Linear trends in frequencies of nucleotides in the three codon positions with respect to genome GC content have been observed to be different in bacteria and archaea (Table 1). Therefore, two distinct heuristic models could be built, one for bacterial and another for archaeal sequences. Notably, no pre-processing is needed to identify a domain of life the short sequence fragment represents. The bacterial and archaeal heuristic models can be used in the GeneMark.hmm algorithm simultaneously (Figure 5), similarly to the simultaneous use of typical and atypical gene models (30). A protein-coding region, if present in the sequence, is supposed to be recognized by either bacterial or archaeal model.

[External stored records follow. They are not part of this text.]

-- ==== Sys2Proof/Laws/State.lean ====
section
/-! SUPPORT. One lemma per field of State and per named update of it, each true by definition. -/

namespace Sys2Proof.Machine

/-! The fields after `nextDraw`. -/

@[simp] theorem nextDraw_phase (s : State) : (nextDraw s).phase = s.phase := rfl
@[simp] theorem nextDraw_txIdx (s : State) : (nextDraw s).txIdx = s.txIdx := rfl
@[simp] theorem nextDraw_opened (s : State) : (nextDraw s).opened = s.opened := rfl
@[simp] theorem nextDraw_done (s : State) : (nextDraw s).done = s.done := rfl
@[simp] theorem nextDraw_err (s : State) : (nextDraw s).err = s.err := rfl
@[simp] theorem nextDraw_cmdRej (s : State) : (nextDraw s).cmdRej = s.cmdRej := rfl
@[simp] theorem nextDraw_lastOp (s : State) : (nextDraw s).lastOp = s.lastOp := rfl
@[simp] theorem nextDraw_errCode (s : State) : (nextDraw s).errCode = s.errCode := rfl
@[simp] theorem nextDraw_excCode (s : State) : (nextDraw s).excCode = s.excCode := rfl
@[simp] theorem nextDraw_slaveAddr (s : State) : (nextDraw s).slaveAddr = s.slaveAddr := rfl
@[simp] theorem nextDraw_startReg (s : State) : (nextDraw s).startReg = s.startReg := rfl
@[simp] theorem nextDraw_regCount (s : State) : (nextDraw s).regCount = s.regCount := rfl
@[simp] theorem nextDraw_timeoutTicks (s : State) : (nextDraw s).timeoutTicks = s.timeoutTicks := rfl
@[simp] theorem nextDraw_timer (s : State) : (nextDraw s).timer = s.timer := rfl
@[simp] theorem nextDraw_txLen (s : State) : (nextDraw s).txLen = s.txLen := rfl
@[simp] theorem nextDraw_rxLen (s : State) : (nextDraw s).rxLen = s.rxLen := rfl
@[simp] theorem nextDraw_crcResult (s : State) : (nextDraw s).crcResult = s.crcResult := rfl
@[simp] theorem nextDraw_respHdr (s : State) : (nextDraw s).respHdr = s.respHdr := rfl
@[simp] theorem nextDraw_regN (s : State) : (nextDraw s).regN = s.regN := rfl
@[simp] theorem nextDraw_floatResult (s : State) : (nextDraw s).floatResult = s.floatResult := rfl
@[simp] theorem nextDraw_mem (s : State) : (nextDraw s).mem = s.mem := rfl
@[simp] theorem nextDraw_bus (s : State) : (nextDraw s).bus = s.bus := rfl
@[simp] theorem nextDraw_input (s : State) : (nextDraw s).input = s.input := rfl
@[simp] theorem nextDraw_phyLevel (s : State) : (nextDraw s).phyLevel = s.phyLevel := rfl
@[simp] theorem nextDraw_draws (s : State) : (nextDraw s).draws = s.draws + 1 := rfl
@[simp] theorem nextDraw_wireOut (s : State) : (nextDraw s).wireOut = s.wireOut := rfl

/-! The fields after `accept`. -/

@[simp] theorem accept_phase (op : BitVec 4) (s : State) : (accept op s).phase = s.phase := rfl
@[simp] theorem accept_txIdx (op : BitVec 4) (s : State) : (accept op s).txIdx = s.txIdx := rfl
@[simp] theorem accept_opened (op : BitVec 4) (s : State) : (accept op s).opened = s.opened := rfl
@[simp] theorem accept_done (op : BitVec 4) (s : State) : (accept op s).done = false := rfl
@[simp] theorem accept_err (op : BitVec 4) (s : State) : (accept op s).err = false := rfl
@[simp] theorem accept_cmdRej (op : BitVec 4) (s : State) : (accept op s).cmdRej = s.cmdRej := rfl
@[simp] theorem accept_lastOp (op : BitVec 4) (s : State) : (accept op s).lastOp = op := rfl
@[simp] theorem accept_errCode (op : BitVec 4) (s : State) : (accept op s).errCode = 0#8 := rfl
@[simp] theorem accept_excCode (op : BitVec 4) (s : State) : (accept op s).excCode = 0#8 := rfl
@[simp] theorem accept_slaveAddr (op : BitVec 4) (s : State) : (accept op s).slaveAddr = s.slaveAddr := rfl
@[simp] theorem accept_startReg (op : BitVec 4) (s : State) : (accept op s).startReg = s.startReg := rfl
@[simp] theorem accept_regCount (op : BitVec 4) (s : State) : (accept op s).regCount = s.regCount := rfl
@[simp] theorem accept_timeoutTicks (op : BitVec 4) (s : State) : (accept op s).timeoutTicks = s.timeoutTicks := rfl
@[simp] theorem accept_timer (op : BitVec 4) (s : State) : (accept op s).timer = s.timer := rfl
@[simp] theorem accept_txLen (op : BitVec 4) (s : State) : (accept op s).txLen = s.txLen := rfl
@[simp] theorem accept_rxLen (op : BitVec 4) (s : State) : (accept op s).rxLen = s.rxLen := rfl
@[simp] theorem accept_crcResult (op : BitVec 4) (s : State) : (accept op s).crcResult = s.crcResult := rfl
@[simp] theorem accept_respHdr (op : BitVec 4) (s : State) : (accept op s).respHdr = s.respHdr := rfl
@[simp] theorem accept_regN (op : BitVec 4) (s : State) : (accept op s).regN = s.regN := rfl
@[simp] theorem accept_floatResult (op : BitVec 4) (s : State) : (accept op s).floatResult = s.floatResult := rfl
@[simp] theorem accept_mem (op : BitVec 4) (s : State) : (accept op s).mem = s.mem := rfl
@[simp] theorem accept_bus (op : BitVec 4) (s : State) : (accept op s).bus = s.bus := rfl
@[simp] theorem accept_input (op : BitVec 4) (s : State) : (accept op s).input = s.input := rfl
@[simp] theorem accept_phyLevel (op : BitVec 4) (s : State) : (accept op s).phyLevel = s.phyLevel := rfl
@[simp] theorem accept_draws (op : BitVec 4) (s : State) : (accept op s).draws = s.draws := rfl
@[simp] theorem accept_wireOut (op : BitVec 4) (s : State) : (accept op s).wireOut = s.wireOut := rfl

/-! The fields after `finish`. -/

@[simp] theorem finish_phase (s : State) : (finish s).phase = .idle := rfl
@[simp] theorem finish_txIdx (s : State) : (finish s).txIdx = s.txIdx := rfl
@[simp] theorem finish_opened (s : State) : (finish s).opened = s.opened := rfl
@[simp] theorem finish_done (s : State) : (finish s).done = true := rfl
@[simp] theorem finish_err (s : State) : (finish s).err = decide (s.errCode ≠ 0#8) := rfl
@[simp] theorem finish_cmdRej (s : State) : (finish s).cmdRej = s.cmdRej := rfl
@[simp] theorem finish_lastOp (s : State) : (finish s).lastOp = s.lastOp := rfl
@[simp] theorem finish_errCode (s : State) : (finish s).errCode = s.errCode := rfl
@[simp] theorem finish_excCode (s : State) : (finish s).excCode = s.excCode := rfl
@[simp] theorem finish_slaveAddr (s : State) : (finish s).slaveAddr = s.slaveAddr := rfl
@[simp] theorem finish_startReg (s : State) : (finish s).startReg = s.startReg := rfl
@[simp] theorem finish_regCount (s : State) : (finish s).regCount = s.regCount := rfl
@[simp] theorem finish_timeoutTicks (s : State) : (finish s).timeoutTicks = s.timeoutTicks := rfl
@[simp] theorem finish_timer (s : State) : (finish s).timer = s.timer := rfl
@[simp] theorem finish_txLen (s : State) : (finish s).txLen = s.txLen := rfl
@[simp] theorem finish_rxLen (s : State) : (finish s).rxLen = s.rxLen := rfl
@[simp] theorem finish_crcResult (s : State) : (finish s).crcResult = s.crcResult := rfl
@[simp] theorem finish_respHdr (s : State) : (finish s).respHdr = s.respHdr := rfl
@[simp] theorem finish_regN (s : State) : (finish s).regN = s.regN := rfl
@[simp] theorem finish_floatResult (s : State) : (finish s).floatResult = s.floatResult := rfl
@[simp] theorem finish_mem (s : State) : (finish s).mem = s.mem := rfl
@[simp] theorem finish_bus (s : State) : (finish s).bus = s.bus := rfl
@[simp] theorem finish_input (s : State) : (finish s).input = s.input := rfl
@[simp] theorem finish_phyLevel (s : State) : (finish s).phyLevel = s.phyLevel := rfl
@[simp] theorem finish_draws (s : State) : (finish s).draws = s.draws := rfl
@[simp] theorem finish_wireOut (s : State) : (finish s).wireOut = s.wireOut := rfl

Alternatively, all prokaryotic species could be divided into mesophilic and thermophilic (310 mesophilic and 47 thermophilic in our reference set of sequenced genomes). Then, application of regression analysis of nucleotide frequencies in the three codon positions produced once again two distinct sets of 12 linear functions (Table 1). The two heuristic models (built for mesophiles and thermophiles) could also be used simultaneously in GeneMark.hmm. However, such a dual model seems to be less effective for practical use, as the temperature of a microbiome habitat is supposed to be known and one of the models could be chosen a priori.
In the Results section, we designate the model pairs by suffix BA or TM, e.g. 3-3BA stands for use a pair of bacterial and archaeal models derived by the third-order polynomial approximation of triplet frequencies.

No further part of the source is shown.